**What to work on:** Only the lines below between the ones containing "and for every" and "A register file", inclusive, are to be reproduced, each exactly as it stands.

Entries taken from a collection
-- ==== Sys2Proof/Tests/Slice0.lean ====
section
/-! SUPPORT. Tests: ill-formed commands are refused, words and values of the spec's own tables and examples, and for every
statement of Certificates/Slice0/Obligations.lean states and operands that meet its hypotheses, clause by clause. -/

set_option Elab.async false
set_option maxRecDepth 4000

namespace Sys2Proof.Tests

open Sys2Proof Sys2Proof.Machine

/-! ### Witnesses: tagged engines -/

/-- A register file with a word of every tag in use: t1 INT 5, t2 INT -1, t3 and t4 PTRs of class 0, t5 TIME, t6 DESC, t7 POISON,
t8 KEY, t9 INT 0, t10 a PTR of class 1, t11 INT 60, t12 the most negative INT. -/
def aRegs : Tab TWord :=
  [(1, intWord 5), (2, mkWord tagINT (-1)), (3, mkPtr 0 16), (4, mkPtr 0 4), (5, mkWord tagTIME 9), (6, mkWord tagDESC 3),
   (7, mkWord tagPOISON 0x100000), (8, mkWord tagKEY 1), (10, mkPtr 1 32), (11, intWord 60), (12, intWord (2 ^ 59))]

/-- TE 0 runs a task, its registers from t1 on, more above, and the words `ws` from its program counter on. -/
def engWith (f : Te → Te) (more : Tab TWord) (ws : List W32) : State :=
  { m := { Mach.reset with te := [(0, f { Te.zero with
      st := .run, istore := (List.range ws.length).zip ws, ctx := { Ctx.zero with regs := aRegs ++ [(9, intWord 0)] ++ more } })] }
    pending := [] }

/-- TE 0 with one word to issue. -/
def eng (w : W32) : State := engWith id [] [w]

/-- TE 0 in its fault task. -/
def engF (w : W32) : State := engWith (fun t => { t with st := .fault }) [] [w]

/-- TE 0 with a delay slot to come. -/
def engD (w : W32) : State := engWith (fun t => { t with ctx := { t.ctx with btc := 1 } }) [] [w]

/-- The word issues in the state and its registers meet the rest. -/
def met (s : State) (w : W32) (p : State → Bool) : Bool := decide (s.m.tReady 0 w) && p s

/-- The word issues on TE 0 and what it reads meets the rest. -/
def hyp (w : W32) (p : (BitVec 5 → TWord) → Bool) : Bool := met (eng w) w fun s => p (s.m.tReg 0)

theorem witness_TeAddSubGiveSumAndFlags : ([
    hyp (encReg 1 13 1 2 0x00) fun v => isInt (v 1) && isInt (v 2),
    hyp (encReg 1 13 3 1 0x00) fun v => wTag (v 3) == tagPTR && isInt (v 1),
    hyp (encReg 1 13 5 1 0x00) fun v => wTag (v 5) == tagTIME && isInt (v 1),
    hyp (encReg 1 0 9 2 0x01) fun v => isInt (v 9) && isInt (v 2),
    hyp (encReg 1 13 3 1 0x01) fun v => wTag (v 3) == tagPTR && isInt (v 1),
    hyp (encReg 1 13 5 1 0x01) fun v => wTag (v 5) == tagTIME && isInt (v 1),
    hyp (encReg 1 13 3 4 0x01) fun v => wTag (v 3) == tagPTR && wTag (v 4) == wTag (v 3) && ptrClass (v 3) == ptrClass (v 4),
    hyp (encReg 1 13 5 5 0x01) fun v => wTag (v 5) == tagTIME]).all id = true := by decide +kernel

theorem witness_TeLogicGivesBitsAndNZ : ((([2, 3, 4, 5].map fun f => hyp (encReg 1 13 1 2 f) fun v => isInt (v 1) && isInt (v 2)) ++
    [hyp (encReg 1 13 9 0 0x0A) fun v => isInt (v 9)]).all id) = true := by decide +kernel

theorem witness_TeShiftsGiveEdges : (([6, 7, 8].map fun f => [1, 2, 9, 11].map fun k =>
    hyp (encReg 1 13 12 k f) fun v => isInt (v 12) && isInt (v k)).flatten).all id = true := by decide +kernel

theorem witness_TeNegMulCompareGiveResults : ([
    hyp (encReg 1 13 12 0 0x09) fun v => isInt (v 12),
    hyp (encReg 1 13 12 2 0x0B) fun v => isInt (v 12) && isInt (v 2),
    hyp (encReg 1 13 12 12 0x0C) fun v => isInt (v 12),
    hyp (encReg 1 0 12 1 0x0D) fun v => isInt (v 12) && isInt (v 1),
    hyp (encReg 1 0 5 5 0x0D) fun v => wTag (v 5) == tagTIME,
    hyp (encReg 1 0 4 3 0x0D) fun v => wTag (v 4) == tagPTR && wTag (v 3) == tagPTR && ptrClass (v 4) == ptrClass (v 3),
    hyp (encReg 1 0 0 3 0x0E) fun v => decide (wTag (v 0) ≤ 4) && decide (wTag (v 3) ≤ 4),
    hyp (encReg 1 0 5 5 0x0E) fun v => wTag (v 5) == tagTIME]).all id = true := by decide +kernel

/-- TE 0 with DZ_TRAP set. -/
def trapping (w : W32) : State := { eng w with m := (eng w).m.wr (ENG_TEn_CTL 0) fENG_TEn_CTL_DZ_TRAP 1 }

theorem witness_TeDivGivesQuotientRemainder : ([
    hyp (encDiv 13 14 12 2) fun v => isInt (v 12) && isInt (v 2) && payN (v 2) != 0,
    hyp (encDiv 13 13 1 9) fun v => isInt (v 1) && isInt (v 9) && payN (v 9) == 0,
    met (eng (encDiv 13 14 1 9)) (encDiv 13 14 1 9) fun s => !(s.m.landDue 0).bit (ENG_TEn_CTL 0) fENG_TEn_CTL_DZ_TRAP,
    met (trapping (encDiv 13 14 1 9)) (encDiv 13 14 1 9) fun s => (s.m.landDue 0).bit (ENG_TEn_CTL 0) fENG_TEn_CTL_DZ_TRAP &&
      isInt (s.m.tReg 0 1) && isInt (s.m.tReg 0 9) && payN (s.m.tReg 0 9) == 0]).all id = true := by decide +kernel

theorem witness_TeImmediatesActAsRegisterForms : (([4, 5, 6, 7, 8, 9, 10].map fun op => hyp (encImm op 13 1 0xFFFF) fun v => isInt (v 1)) ++ [
    hyp (encImm 4 13 3 0x8000) fun v => wTag (v 3) == tagPTR,
    hyp (encImm 4 13 5 1) fun v => wTag (v 5) == tagTIME,
    hyp (encImm 8 13 12 0) fun v => isInt (v 12), hyp (encImm 8 13 12 60) fun v => isInt (v 12),
    hyp (encImm 0x0B 0 12 1) fun v => isInt (v 12),
    hyp (encWide 13 0x100000) fun _ => true]).all id = true := by decide +kernel

theorem witness_TeMovesTagsAndFieldsGiveWords : ([
    hyp (encReg 1 13 7 0 0x0F) fun _ => true, hyp (encReg 1 13 8 0 0x10) fun _ => true,
    hyp (encHalf 1 2 0xFFFF) fun v => isInt (v 1), hyp (encHalf 1 3 0x0FFF) fun v => isInt (v 1),
    hyp (encImm 0x0F 13 1 0) fun v => isInt (v 1), hyp (encImm 0x0F 13 1 2) fun v => isInt (v 1) && decide (ptrClass (v 1) < 8),
    hyp (encImm 0x0F 13 12 6) fun v => isInt (v 12),
    hyp (encImm 0x0F 13 3 1) fun v => wTag (v 3) == tagPTR, hyp (encImm 0x0F 13 6 1) fun v => wTag (v 6) == tagDESC,
    hyp (encField 0x12 13 6 59 0) fun v => wTag (v 6) == tagDESC, hyp (encField 0x12 13 1 0 59) fun v => isInt (v 1),
    hyp (encField 0x13 12 1 59 0) fun v => isInt (v 12) && isInt (v 1)]).all id = true := by decide +kernel

/-- The local address that a register and an offset name. -/
def locOf (v : BitVec 5 → TWord) (r : BitVec 5) (imm : BitVec 16) : Int := localAddr (v r) + imm.toInt

theorem witness_TeLoadAndStoreMoveLocalWords : (([0x10, 0x11].map fun op => [
    hyp (encImm op 1 9 0) fun v => localOk (v 9) && decide (locOf v 9 0 = 0),
    hyp (encImm op 1 3 8175) fun v => localOk (v 3) && decide (locOf v 3 8175 = 8191),
    hyp (encImm op 1 3 8176) fun v => localOk (v 3) && decide (8191 < locOf v 3 8176),
    hyp (encImm op 1 2 0) fun v => localOk (v 2) && decide (locOf v 2 0 < 0)]).flatten).all id = true := by decide +kernel

theorem witness_LocalStoreChangesOneWord : (0 : Nat) < 8192 ∧ 8191 < 8192 := by decide

/-- An access of TE 0 outstanding on flag 0 of slot 0. -/
def anAcc : Acc := ⟨0, 0, 0, false, mkPtr 1 32, 0, 1, false, [], none, false, 0, [], false, true⟩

**Finished exercise:**
/-! SUPPORT. Tests: ill-formed commands are refused, words and values of the spec's own tables and examples, and for every
statement of Certificates/Slice0/Obligations.lean states and operands that meet its hypotheses, clause by clause. -/

set_option Elab.async false
set_option maxRecDepth 4000

namespace Sys2Proof.Tests

open Sys2Proof Sys2Proof.Machine

/-! ### Witnesses: tagged engines -/

/-- A register file with a word of every tag in use: t1 INT 5, t2 INT -1, t3 and t4 PTRs of class 0, t5 TIME, t6 DESC, t7 POISON,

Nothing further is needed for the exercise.